128 to 65536 codepoints.

UCS-2: Supports exactly 65535 code points, each of which takes up exactly
two bytes. That's fewer than required, so it is obsoleted by:

65536 codepoints.

etc.

 

[Rick Johnson]

The *implementation* is easy to explain. It's the names of
the encodings which I get tangled up in.

Well, ignoring the fact that you're last explanation is
still buggy, you have not actually described an
"implementation", no, you've merely generalized ( and quite
vaguely i might add) the technical specification of a few
encoding. Let's ask Wikipedia to enlighten us on the
subject of "implementation":

############################################################
# Define: Implementation #
############################################################
# In computer science, an implementation is a realization #
# of a technical specification or algorithm as a program, #
# software component, or other computer system through #
# computer programming and deployment. Many #
# implementations may exist for a given specification or #
# standard. For example, web browsers contain #
# implementations of World Wide Web Consortium-recommended #
# specifications, and software development tools contain #
# implementations of programming languages. #
############################################################

Do you think someone could reliably implement the alphabet of a new
language in Unicode by using the general outline you
provided? -- again, ignoring your continual fumbling when
explaining that simple generalization

Your generalization is analogous to explaining web browsers
as: "software that allows a user to view web pages in the
range www.*" Do you think someone could implement a web
browser from such limited specification? (if that was all
they knew?).

============================================================
Since we're on the subject of Unicode:
============================================================
One the most humorous aspects of Unicode is that it has
encodings for Braille characters. Hmm, this presents a
conundrum of sorts. RIDDLE ME THIS?!

Since Braille is a type of "reading" for the blind by
utilizing the sense of touch (therefore DEMANDING 3
dimensions) and glyphs derived from Unicode are
restrictively two dimensional, because let's face it people,
Unicode exists in your computer, and computer screens are
two dimensional... but you already knew that -- i think?,
then what is the purpose of a Unicode Braille character set?

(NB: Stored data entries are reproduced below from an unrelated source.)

-- ==== Sys2Proof/Machine/FabricRun.lean ====
section
/-! DEFINITION. A running fabric graph (R201, R207 to R214, R294 to R310): the firing of each element, the restart point, and
how a run stops or completes. Functions on `State` act for the thread that has the turn, whose `fop` runs. -/
namespace Sys2Proof.Machine

/-! ### Values under a TYPE (R207, R209, R386) -/

/-- TYPE codes: 0 i32, 1 u32, 2 f32, 3 i64. -/
def readAs (ty v : Nat) : Int := match ty with | 0 => sext 32 v | 3 => sext 64 v | _ => ((v % 2 ^ 32 : Nat) : Int)

/-- A token from a result: sign-extended for i32, zero-extended for u32 and f32, whole for i64. -/
def writeAs (ty : Nat) (i : Int) : Word :=
  match ty with | 0 => sextWord 32 (wrap 32 i) | 3 => wordOfInt i | _ => BitVec.ofNat 64 (wrap 32 i)

/-- A predicate token: nonzero under TYPE; both zeros of f32 are false. -/
def truthAs (ty v : Nat) : Bool :=
  match ty with | 2 => decide (v % 2 ^ 31 ≠ 0) | 3 => decide (v ≠ 0) | _ => decide (v % 2 ^ 32 ≠ 0)

/-- The integer operations 5 to 14. -/
def intOp (op ty a b : Nat) : Int :=
  let w := if ty = 3 then 64 else 32
  let x := readAs ty a
  let y := readAs ty b
  match op with
  | 5 => x + y
  | 6 => x - y
  | 7 => x * y
  | 8 => ((wrap w x &&& wrap w y : Nat) : Int)
  | 9 => ((wrap w x ||| wrap w y : Nat) : Int)
  | 10 => ((wrap w x ^^^ wrap w y : Nat) : Int)
  | 11 => x * 2 ^ (wrap w y % w)
  | 12 => x / 2 ^ (wrap w y % w)
  | 13 => if x ≤ y then x else y
  | _ => if x ≤ y then y else x

/-- COND 0 to 5 of `cmp`. -/
def fabCmp (c : Nat) (x y : Int) : Bool :=
  match c with
  | 0 => decide (x = y) | 1 => decide (x ≠ y) | 2 => decide (x < y) | 3 => decide (x ≤ y) | 4 => decide (y < x)
  | _ => decide (y ≤ x)

/-- COND 0 to 6 of `fcmp`. -/
def fabCond (c : Nat) : CmpCond :=
  match c with | 0 => .eq | 1 => .ne | 2 => .lt | 3 => .le | 4 => .gt | 5 => .ge | _ => .unord

/-- The result of a fixed-rate operation on its tokens, with flags (R209). -/
def Fe.compute (e : Fe) (mode : RMode) (a b p : Nat) : Word × Flags :=
  let b := if immForm e.op && bit e.flags 0 then e.immValue else b
  let f32 (r : Nat × Flags) : Word × Flags := (BitVec.ofNat 64 r.1, r.2)
  let x := a % 2 ^ 32
  let y := b % 2 ^ 32
  match e.op with
  | 1 => (BitVec.ofNat 64 a, 0)
  | 2 => (BitVec.ofNat 64 e.immValue, 0)
  | 15 => (if fabCmp e.cond (readAs e.ty a) (readAs e.ty b) then 1 else 0, 0)
  | 16 => (BitVec.ofNat 64 (if truthAs e.ty p then a else b), 0)
  | 17 => f32 (Fmt.f32.add mode x y)
  | 18 => f32 (Fmt.f32.mul mode x y)
  | 19 => f32 (Fmt.f32.fma mode x y (p % 2 ^ 32))
  | 20 => f32 (Fmt.f32.minmax false x y)
  | 21 => f32 (Fmt.f32.minmax true x y)
  | 22 => let (t, g) := fpCmp (fabCond e.cond) Fmt.f32 x y; (if t then 1 else 0, g)
  | 23 => f32 (Fmt.f32.rsqrte x)
  | _ => (writeAs e.ty (intOp e.op e.ty a b), 0)

/-! ### Buffers (R207, R296, R299) -/

def FabricRun.fe (r : FabricRun) (f : Nat) : Fe := graphFe r.graph f
def FabricRun.buf (r : FabricRun) (f q : Nat) : List Token := Assoc.getD r.bufs (f, q) []
def FabricRun.head (r : FabricRun) (f q : Nat) : Option Token := (r.buf f q).head?
def FabricRun.pop (r : FabricRun) (f q : Nat) : FabricRun := { r with bufs := Assoc.put r.bufs (f, q) (List.drop 1 (r.buf f q)) }

/-- Space for `n` tokens at each valid target; a buffer holds 4. -/
def FabricRun.room (r : FabricRun) (f n : Nat) : Bool := (r.fe f).targets.all fun t => decide ((r.buf t.1 t.2).length + n ≤ 4)

/-- Send a token to some targets, under the run's plane. -/
def FabricRun.sendTo (r : FabricRun) (data : Option Word) (src : List Source) : List (Nat × Nat) → FabricRun
  | [] => r
  | t :: ts =>
    FabricRun.sendTo { r with bufs := Assoc.put r.bufs t (r.buf t.1 t.2 ++ [⟨data, src, r.plane⟩]) } data src ts
def FabricRun.send (r : FabricRun) (f : Nat) (data : Option Word) (src : List Source) : FabricRun :=
  r.sendTo data src (r.fe f).targets

/-- The number in a data token. -/
def Token.num (t : Token) : Nat := (t.data.getD 0).toNat

/-- Sources together, without repeats (DEDUCED, log 42). -/
def joinSrc (l : List (List Source)) : List Source := freshOf [] l.flatten

def FabricRun.event (r : FabricRun) (e : FabricEvent) : FabricRun := { r with events := r.events ++ [e] }

/-- True once a stop event has occurred (R308). -/
def FabricRun.stopping (r : FabricRun) : Bool := !r.events.isEmpty || !r.fails.isEmpty

def FabricRun.val (r : FabricRun) (f : Nat) : RunVal := Assoc.getD r.vals f (r.fe f).initVal

/-- A firing that takes tokens of some sources changes a running value; the value before it is kept (R306). -/
def FabricRun.setVal (r : FabricRun) (f : Nat) (src : List Source) (v : RunVal) : FabricRun :=
  { r with vals := Assoc.put r.vals f v, hist := Assoc.put r.hist f (Assoc.getD r.hist f [] ++ [(src, r.val f)]) }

That should haunt your nightmares for some time.

 

[Andrew Berg]

One the most humorous aspects of Unicode is that it has
encodings for Braille characters. Hmm, this presents a
conundrum of sorts. RIDDLE ME THIS?!

Since Braille is a type of "reading" for the blind by
utilizing the sense of touch (therefore DEMANDING 3
dimensions) and glyphs derived from Unicode are
restrictively two dimensional, because let's face it people,
Unicode exists in your computer, and computer screens are
two dimensional... but you already knew that -- i think?,
then what is the purpose of a Unicode Braille character set?

Two dimensional characters can be made into 3 dimensional shapes.
Building numbers are a good example of this.
We already have one Unicode troll; do we really need you too?

 

[Rick Johnson]

On 2013.06.20 08:40, Rick Johnson wrote:
Two dimensional characters can be made into 3 dimensional shapes.

Yes in the real world. But what about on your computer
screen? How do you plan on creating tactile representations of
braille glyphs on my monitor? Hey, if you can already do this,
please share, as it sure would make internet porn more
interesting!

Building numbers are a good example of this.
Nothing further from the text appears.